作DML操作的时候最好是基于索引的等于操作，避免range 查询带来的next key locking问题。

• READ COMMITTEDA somewhat Oracle-like isolation level with respect to consistent (non-locking) reads: Each consistent read, even within the same transaction, sets and reads its own fresh snapshot. See Section 13.2.9.2, “Consistent Non-Locking Reads”.

  For locking reads (SELECT with FOR UPDATE or LOCK IN SHARE MODE), InnoDB locks only index records, not the gaps before them, and thus allows the free insertion of new records next to locked records. For UPDATE and DELETE statements, locking depends on whether the statement uses a unique index with a unique search condition (such as WHERE id = 100), or a range-type search condition (such as WHERE id > 100). For a unique index with a unique search condition, InnoDB locks only the index record found, not the gap before it. For range-type searches, InnoDB locks the index range scanned, using gap locks or next-key (gap plus index-record) locks to block insertions by other sessions into the gaps covered by the range. This is necessary because “phantom rows” must be blocked for MySQL replication and recovery to work.

• REPEATABLE READThis is the default isolation level of InnoDB. For consistent reads, there is an important difference from the READ COMMITTED isolation level: All consistent reads within the same transaction read the snapshot established by the first read. This convention means that if you issue several plain (non-locking) SELECT statements within the same transaction, these SELECT statements are consistent also with respect to each other. See Section 13.2.9.2, “Consistent Non-Locking Reads”.
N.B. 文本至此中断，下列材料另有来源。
/-! ### Expiries -/

/-- VIEW_BUFFER_EXPIRY (11 R202). -/
def execViewBufferExpiry (core : Nat) (s : State) : Host.Outcome State Fault Refusal :=
  let co := getCore s core
  ok (setCore s core { co with view := co.view.filter (·.live s.cycle) })

/-- ACQUIRED_ENTRY_EXPIRY (11 R198). -/
def execAcquiredEntryExpiry (core : Nat) (s : State) : Host.Outcome State Fault Refusal :=
  let co := getCore s core
  ok (setCore s core { co with acquired := liveSet s.cycle co.acquired })

/-- RELEASE_TAG_EXPIRY (11 R205). -/
def execReleaseTagExpiry (s : State) : Host.Outcome State Fault Refusal :=
  ok { s with pk := { s.pk with
    tags := s.pk.tags.filter (·.live s.cycle)
    evicted := s.pk.evicted.filter fun e => decide (s.cycle < e.2.2 + 4096) } }

/-! ### Egress -/

/-- The place of a record's page, by the tables as they stand. -/
def placeOfRecord (s : State) (core : Nat) (r : Record) : Option Place :=
  match formOf s core r.addr with
  | .virt va => peek s (r.agent core none) va
  | _ => none

/-- The record at a place of a log, if it is the next of its home and the leaf of its page is as asked. -/
def recordTo (s : State) (core idx : Nat) (which : Dword → Bool) : Option Record :=
  (canApply s core (getCore s core) idx).filter fun r =>
    (placeOfRecord s core r).any fun pl => which pl.leaf

/-- The record at a place of a log, if it is the next of its home and bound for host memory. -/
def hostRecord (s : State) (core idx : Nat) : Option Record := recordTo s core idx entU

/-- EGRESS_CHECK (11 R222): Firebreak passes a record on to host memory or beyond the domain, or drops it and
it is held. -/
def execEgressCheck (core idx : Nat) (s : State) : Host.Outcome State Fault Refusal :=
  match recordTo s core idx fun e => entU e || leafBeyond s e with
  | some r => ok (applyRecord s core r)
  | none => ok s

/-- A record that its home has taken without effect: it counts as applied (17 R339). -/
def takeRecord (s : State) (core : Nat) (r : Record) : State :=
  let co := getCore s core
  settle (setCore s core { co with
    log := co.log.map fun x => if x.rid = r.rid then { x with applied := true } else x }) core

/-- A record of a partition's cores that is on its way to host memory at an address, and that Firebreak lets pass. -/
def postedTo (s : State) (handle : Nat) (addr : Dword) : Option (Nat × Record) :=
  ((knownCores s).filter (covers handle)).findSome? fun c =>
    (List.range (getCore s c).log.length).findSome? fun i =>
      ((hostRecord s c i).filter fun r => r.addr == (addr &&& ~~~31) && (placeOfRecord s c r).any fun pl =>
        egressAllowed s (maskAt s c r.lsid) pl.tenant).map fun r => (c, r)

/-- A copy unit of a partition's harts that is on its way to host memory at an address: the command and the unit. -/
def unitTo (s : State) (handle : Nat) (addr : Dword) : Option (CopyCmd × CopyUnit) :=
  (s.pk.copies.filter fun c => covers handle (c.hart / 4) && c.kind != .reduce).findSome? fun c =>
    (c.units.head?.filter fun u => u.fail.isNone && u.addr == (addr &&& ~~~31)).bind fun u =>
      match formOf s c.agent.core u.addr with
      | .virt va =>
        ((peek s c.agent va).filter fun pl => entU pl.leaf && egressAllowed s u.label pl.tenant).map fun _ => (c, u)
      | _ => none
  For locking reads (SELECT with FOR UPDATE or LOCK IN SHARE MODE), UPDATE, and DELETE statements, locking depends on whether the statement uses a unique index with a unique search condition, or a range-type search condition. For a unique index with a unique search condition, InnoDB locks only the index record found, not the gap before it. For other search conditions, InnoDB locks the index range scanned, using gap locks or next-key (gap plus index-record) locks to block insertions by other sessions into the gaps covered by the range.